Photo via lev radin/Shutterstock (Licensed)

'I'd like to help you see them from where I stand now. The view, as it turns out, is pretty good.'

Soccer superstar Megan Rapinoe has penned a moving letter to her younger self on Bleacher Report's Media Lab section, putting into perspective the immense honor of playing with Team USA once more at the 2016 Rio Olympics.

Rapinoe had previously won gold at the 2012 London Olympics, a victory that's been bookened by copious shining moments in her career on the field. A powerhouse of a midfielder, the athlete writes to her 13-year-old self that "maybe you would have realized that you were gay. And funny. And outgoing. And one of the best soccer players around."

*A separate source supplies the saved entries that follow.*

-- ==== Sys2Proof/Laws/FrameNavSolve.lean ====
section
/-! SUPPORT. Sys2Proof/Laws/FrameNavSolve.lean: which parts of the state each operation of Machine/NavSolve.lean changes. -/

set_option linter.unusedVariables false

namespace Sys2Proof.Machine

theorem hdgWrite_only (a0 : Option (List ℚ)) (a1 : ℕ) (a2 : Bool) (s : State) :
    Only [.sdir, .evm, .recd, .nav] s (hdgWrite a0 a1 a2 s) := by
  unfold hdgWrite
  extract_lets +onlyGivenNames x1 x2 x3
  clear_value x1 x2 x3
  extract_lets +onlyGivenNames x4
  have h5 : Only [Part.sdir, Part.evm, Part.recd, Part.nav] s x4 := by
    subst x4
    split
    · extract_lets +onlyGivenNames x6 x7
      clear_value x6 x7
      extract_lets +onlyGivenNames x8
      have h9 : Only [Part.sdir, Part.evm, Part.recd, Part.nav] s x8 := by
        subst x8
        exact Only.mono (modNav_only _ _) (by decide)
      clear_value x8
      extract_lets +onlyGivenNames x10
      have h11 : Only [Part.sdir, Part.evm, Part.recd, Part.nav] s x10 := by
        subst x10
        refine Only.after (writeSig_only _ _ _ _ _) (by decide) ?_
        exact h9
      clear_value x10
      extract_lets +onlyGivenNames x12
      have h13 : Only [Part.sdir, Part.evm, Part.recd, Part.nav] s x12 := by
        subst x12
        refine Only.after (writeSig_only _ _ _ _ _) (by decide) ?_
        exact h11
      clear_value x12
      extract_lets +onlyGivenNames x14
      have h15 : Only [Part.sdir, Part.evm, Part.recd, Part.nav] s x14 := by
        subst x14
        refine Only.after (writeSig_only _ _ _ _ _) (by decide) ?_
        exact h13
      clear_value x14
      refine Only.after (writeNum_only _ _ _ _ _) (by decide) ?_
      exact h15
    · exact Only.refl _ _
  clear_value x4
  extract_lets +onlyGivenNames x16
  have h17 : Only [Part.sdir, Part.evm, Part.recd, Part.nav] s x16 := by
    subst x16
    refine Only.after (writeSig_only _ _ _ _ _) (by decide) ?_
    exact h5
  clear_value x16
  refine Only.after (writeNum_only _ _ _ _ _) (by decide) ?_
  exact h17

theorem hdgLose_only (a0 : ℕ) (s : State) :
    Only [.evm, .recd, .nav] s (hdgLose a0 s) := by
  unfold hdgLose
  refine Only.after (raise_only _ _ _ _ _) (by decide) ?_
  exact Only.mono (modNav_only _ _) (by decide)

theorem hdgSolveEffect_only (s : State) :
    Only [.sdir, .evm, .recd, .nav] s (hdgSolveEffect s) := by
  unfold hdgSolveEffect
  extract_lets +onlyGivenNames x1 x2
  clear_value x1 x2
  split
  · refine Only.after (hdgWrite_only _ _ _ _) (by decide) ?_
    refine Only.ite ?_ ?_
    · exact Only.mono (hdgLose_only _ _) (by decide)
    · exact Only.refl _ _
  · extract_lets +onlyGivenNames x3
    clear_value x3
    refine Only.ite ?_ ?_
    · refine Only.ite ?_ ?_
      · refine Only.after (hdgWrite_only _ _ _ _) (by decide) ?_
        exact Only.mono (hdgLose_only _ _) (by decide)
      · extract_lets +onlyGivenNames x4 x5 x6
        clear_value x4 x5 x6
        split
        · refine Only.after (hdgWrite_only _ _ _ _) (by decide) ?_
          exact Only.mono (hdgLose_only _ _) (by decide)
        · extract_lets +onlyGivenNames x7 x8
          clear_value x7 x8
          refine Only.ite ?_ ?_
          · refine Only.after (hdgWrite_only _ _ _ _) (by decide) ?_
            exact Only.mono (hdgLose_only _ _) (by decide)
          · extract_lets +onlyGivenNames x9
            clear_value x9
            refine Only.after (hdgWrite_only _ _ _ _) (by decide) ?_
            exact Only.mono (modNav_only _ _) (by decide)
    · refine Only.ite ?_ ?_
      · exact Only.mono (hdgWrite_only _ _ _ _) (by decide)
      · extract_lets +onlyGivenNames x10
        clear_value x10
        split
        · exact Only.mono (hdgWrite_only _ _ _ _) (by decide)
        · extract_lets +onlyGivenNames x11 x12 x13 x14
          clear_value x11 x12 x13 x14
          refine Only.ite ?_ ?_
          · extract_lets +onlyGivenNames x15
            have h16 : Only [Part.sdir, Part.evm, Part.recd, Part.nav] s x15 := by
              subst x15
              refine Only.after (hdgWrite_only _ _ _ _) (by decide) ?_
              exact Only.mono (modNav_only _ _) (by decide)
            clear_value x15
            refine Only.after (raise_only _ _ _ _ _) (by decide) ?_
            exact h16
          · exact Only.mono (hdgWrite_only _ _ _ _) (by decide)

theorem gnssMeasure_only (s : State) :
    Only [.seq, .evm, .recd, .ptc] s (gnssMeasure s) := by
  unfold gnssMeasure
  split
  · exact Only.refl _ _
  · extract_lets +onlyGivenNames x1 x2
    clear_value x1 x2
    extract_lets +onlyGivenNames x3
    have h4 : Only [Part.seq, Part.evm, Part.recd, Part.ptc] s x3 := by
      subst x3
      exact Only.mono (setSrcValid_only _ _ _) (by decide)
    clear_value x3
    split
    · refine Only.ite ?_ ?_
      · refine Only.after (measure_only _ _ _) (by decide) ?_
        exact h4
      · exact h4
    · exact h4

theorem pvtSolveEffect_only (s : State) :
    Only [.sdir, .evm, .recd, .nav] s (pvtSolveEffect s) := by
  unfold pvtSolveEffect
  extract_lets +onlyGivenNames x1 x2 x3 x4 x5 x6 x7 x8 x9 x10
  clear_value x1 x2 x3 x4 x5 x6 x7 x8 x9 x10
  split
  · extract_lets +onlyGivenNames x11
    have h12 : Only [Part.sdir, Part.evm, Part.recd, Part.nav] s x11 := by
      subst x11
      exact Only.mono (modNav_only _ _) (by decide)
    clear_value x11
    extract_lets +onlyGivenNames x13
    have h14 : Only [Part.sdir, Part.evm, Part.recd, Part.nav] s x13 := by
      subst x13
      refine Only.foldl _ _ _ (fun u15 y h16 => ?_) ?_
      · refine Only.after (writeNum_only _ _ _ _ _) (by decide) ?_
        exact h16
      · exact h12
    clear_value x13
    extract_lets +onlyGivenNames x17
    have h18 : Only [Part.sdir, Part.evm, Part.recd, Part.nav] s x17 := by
      subst x17
      refine Only.after (writeNum_only _ _ _ _ _) (by decide) ?_
      exact h14
    clear_value x17
    refine Only.after (writeNum_only _ _ _ _ _) (by decide) ?_
    refine Only.after (writeNum_only _ _ _ _ _) (by decide) ?_
    refine Only.after (writeNum_only _ _ _ _ _) (by decide) ?_
    exact h18
  · extract_lets +onlyGivenNames x19 x20 x21 x22 x23 x24 x25 x26 x27 x28 x29 x30 x31 x32 x33 x34 x35 x36 x37 x38
    clear_value x19 x20 x21 x22 x23 x24 x25 x26 x27 x28 x29 x30 x31 x32 x33 x34 x35 x36 x37 x38
    extract_lets +onlyGivenNames x39
    have h40 : Only [Part.sdir, Part.evm, Part.recd, Part.nav] s x39 := by
      subst x39
      exact Only.mono (modNav_only _ _) (by decide)
    clear_value x39
    extract_lets +onlyGivenNames x41
    have h42 : Only [Part.sdir, Part.evm, Part.recd, Part.nav] s x41 := by
      subst x41
      refine Only.after (writeNum_only _ _ _ _ _) (by decide) ?_
      exact h40
    clear_value x41
    extract_lets +onlyGivenNames x43
    have h44 : Only [Part.sdir, Part.evm, Part.recd, Part.nav] s x43 := by
      subst x43
      refine Only.after (writeNum_only _ _ _ _ _) (by decide) ?_
      exact h42
    clear_value x43
    extract_lets +onlyGivenNames x45
    have h46 : Only [Part.sdir, Part.evm, Part.recd, Part.nav] s x45 := by
      subst x45
      refine Only.after (writeNum_only _ _ _ _ _) (by decide) ?_
      exact h44
    clear_value x45
    extract_lets +onlyGivenNames x47
    have h48 : Only [Part.sdir, Part.evm, Part.recd, Part.nav] s x47 := by
      subst x47
      refine Only.after (writeNum_only _ _ _ _ _) (by decide) ?_
      exact h46
    clear_value x47
    extract_lets +onlyGivenNames x49
    have h50 : Only [Part.sdir, Part.evm, Part.recd, Part.nav] s x49 := by
      subst x49
      refine Only.after (writeNum_only _ _ _ _ _) (by decide) ?_
      exact h48
    clear_value x49
    extract_lets +onlyGivenNames x51
    have h52 : Only [Part.sdir, Part.evm, Part.recd, Part.nav] s x51 := by
      subst x51
      refine Only.after (writeNum_only _ _ _ _ _) (by decide) ?_
      exact h50
    clear_value x51
    extract_lets +onlyGivenNames x53
    have h54 : Only [Part.sdir, Part.evm, Part.recd, Part.nav] s x53 := by
      subst x53
      refine Only.after (writeNum_only _ _ _ _ _) (by decide) ?_
      exact h52
    clear_value x53
    extract_lets +onlyGivenNames x55
    have h56 : Only [Part.sdir, Part.evm, Part.recd, Part.nav] s x55 := by
      subst x55
      refine Only.after (writeNum_only _ _ _ _ _) (by decide) ?_
      exact h54
    clear_value x55
    extract_lets +onlyGivenNames x57
    have h58 : Only [Part.sdir, Part.evm, Part.recd, Part.nav] s x57 := by
      subst x57
      refine Only.after (writeNum_only _ _ _ _ _) (by decide) ?_
      exact h56
    clear_value x57
    refine Only.after (writeNum_only _ _ _ _ _) (by decide) ?_
    exact h58

theorem pvtOutEffect_only (s : State) :
    Only [.seq, .sdir, .evm, .recd, .ptc, .nav] s (pvtOutEffect s) := by
  unfold pvtOutEffect
  extract_lets +onlyGivenNames x1 x2 x3 x4 x5
  clear_value x1 x2 x3 x4 x5
  extract_lets +onlyGivenNames x6
  have h7 : Only [Part.seq, Part.sdir, Part.evm, Part.recd, Part.ptc, Part.nav] s x6 := by
    subst x6
    exact Only.mono (modNav_only _ _) (by decide)
  clear_value x6
  extract_lets +onlyGivenNames x8
  have h9 : Only [Part.seq, Part.sdir, Part.evm, Part.recd, Part.ptc, Part.nav] s x8 := by
    subst x8
    split
    · extract_lets +onlyGivenNames x10
      clear_value x10
      refine Only.after (writeNum_only _ _ _ _ _) (by decide) ?_
      refine Only.after (writeSig_only _ _ _ _ _) (by decide) ?_
      refine Only.after (writeSig_only _ _ _ _ _) (by decide) ?_
      exact h7
    · exact h7
  clear_value x8
  extract_lets +onlyGivenNames x11
  have h12 : Only [Part.seq, Part.sdir, Part.evm, Part.recd, Part.ptc, Part.nav] s x11 := by
    subst x11
    refine Only.after (writeSig_only _ _ _ _ _) (by decide) ?_
    exact h9
  clear_value x11
  extract_lets +onlyGivenNames x13
  have h14 : Only [Part.seq, Part.sdir, Part.evm, Part.recd, Part.ptc, Part.nav] s x13 := by
    subst x13
    refine Only.after (writeSig_only _ _ _ _ _) (by decide) ?_
    exact h12
  clear_value x13
  refine Only.after (gnssMeasure_only _) (by decide) ?_
  refine Only.after (writeSig_only _ _ _ _ _) (by decide) ?_
  exact h14

theorem execNavBootstrapEpoch_only (a0 : NavSamples) (s : State) :
    OnlyNext [.seq, .sdir, .lbus, .evm, .recd, .ptc, .nav] s (execNavBootstrapEpoch a0 s) := by
  unfold execNavBootstrapEpoch
  refine OnlyNext.ite ?_ ?_
  · extract_lets +onlyGivenNames x1
    have h2 : Only [Part.seq, Part.sdir, Part.lbus, Part.evm, Part.recd, Part.ptc, Part.nav] s x1 := by
      subst x1
      refine Only.after (wakeBank_only _) (by decide) ?_
      exact Only.mono (modNav_only _ _) (by decide)
    clear_value x1
    extract_lets +onlyGivenNames x3
    clear_value x3
    extract_lets +onlyGivenNames x4
    have h5 : Only [Part.seq, Part.sdir, Part.lbus, Part.evm, Part.recd, Part.ptc, Part.nav] s x4 := by
      subst x4
      refine Only.after (epochDone_only _ _ _) (by decide) ?_
      exact h2
    clear_value x4
    extract_lets +onlyGivenNames x6
    subst x6
    beta_reduce
    extract_lets +onlyGivenNames x7
    have h8 : Only [Part.seq, Part.sdir, Part.lbus, Part.evm, Part.recd, Part.ptc, Part.nav] s x7 := by
      subst x7
      refine Only.after (pvtSolveEffect_only _) (by decide) ?_
      refine Only.foldl _ _ _ (fun u9 y h10 => ?_) ?_
      · refine Only.ite ?_ ?_
        · extract_lets +onlyGivenNames x11
          clear_value x11
          split
          · extract_lets +onlyGivenNames x12
            have h13 : Only [Part.seq, Part.sdir, Part.lbus, Part.evm, Part.recd, Part.ptc, Part.nav] s x12 := by
              subst x12
              refine Only.after (setLbu_only _ _ _) (by decide) ?_
              exact h10
            clear_value x12
            refine Only.after (landList_only _ _ _ _) (by decide) ?_
            exact h13
          · exact h10
        · exact h10
      · exact h5
    clear_value x7
    extract_lets +onlyGivenNames x14 x15
    clear_value x14 x15
    extract_lets +onlyGivenNames x16
    have h17 : Only [Part.seq, Part.sdir, Part.lbus, Part.evm, Part.recd, Part.ptc, Part.nav] s x16 := by
      subst x16
      refine Only.after (clockCheck_only _ _) (by decide) ?_
      exact h8
    clear_value x16
    extract_lets +onlyGivenNames x18
    have h19 : Only [Part.seq, Part.sdir, Part.lbus, Part.evm, Part.recd, Part.ptc, Part.nav] s x18 := by
      subst x18
      refine Only.after (landFrom_only _ _ _ _ _) (by decide) ?_
      exact h17
    clear_value x18
    refine OnlyNext.next ?_
    refine Only.after (pvtOutEffect_only _) (by decide) ?_
    refine Only.foldl _ _ _ (fun u20 y h21 => ?_) ?_
    · refine Only.ite ?_ ?_
      · extract_lets +onlyGivenNames x22
        clear_value x22
        split
        · extract_lets +onlyGivenNames x23
          have h24 : Only [Part.seq, Part.sdir, Part.lbus, Part.evm, Part.recd, Part.ptc, Part.nav] s x23 := by
            subst x23
            refine Only.after (setLbu_only _ _ _) (by decide) ?_
            exact h21
          clear_value x23
          refine Only.after (landList_only _ _ _ _) (by decide) ?_
          exact h24
        · exact h21
      · exact h21
    · exact h19
  · refine OnlyNext.next ?_
    exact Only.refl _ _

theorem execHdgSolve_only (s : State) :
    OnlyNext [.boot, .seq, .cck, .sdir, .evm, .recd, .sec, .nav] s (execHdgSolve s) := by
  unfold execHdgSolve
  refine issue_only _ _ _ _ _ (by decide) ?_
  exact Only.mono (hdgSolveEffect_only _) (by decide)

theorem execPvtSolve_only (s : State) :
    OnlyNext [.boot, .seq, .cck, .sdir, .evm, .recd, .sec, .nav] s (execPvtSolve s) := by
  unfold execPvtSolve
  refine issue_only _ _ _ _ _ (by decide) ?_
  exact Only.mono (pvtSolveEffect_only _) (by decide)

theorem execPvtOut_only (s : State) :
    OnlyNext [.boot, .seq, .cck, .sdir, .evm, .recd, .sec, .ptc, .nav] s (execPvtOut s) := by
  unfold execPvtOut
  refine issue_only _ _ _ _ _ (by decide) ?_
  exact Only.mono (pvtOutEffect_only _) (by decide)

end Sys2Proof.Machine
end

An outspoken gay rights activist, Rapinoe went on to detail the times when she was less loud and proud of her identity and athleticism. Back in middle school, she'd tail her twin sister so closely there were times she bumped into her. She didn't feel like she felt in. And, like any teenager, she was undergoing incredible changes to become the woman she is today.

"It's OK to feel different right now. You are supposed to be feeling weird a lot of the time. You have a lot going on. And you are supposed to feel uncomfortable and awkward because it's a good thing, and it helps you grow," Rapinoe writes.

Perhaps one of the most powerful points that Rapinoe touches upon is her connections with her teammates and why women should foster strong female friendships no matter their age:

"The best relationships can strike up between people who are very different. It's really a crazy, intimate thing that you share with someone you play sports with. You travel together and win championships together and lose championships together... The truth is, sometimes you don't want to share all of that with everyone, and you don't want people to see it. But your teammates, they do. They are a part of it. Whether you want them in your life or not, they are there. This is how we grow up and who we become as women and how we do things as a collective group."

Rapinoe's powerful missive can be read in full on Bleacher Report. The letter to her younger self follows similarly successful athletes penning advice and marveling at how far they've come.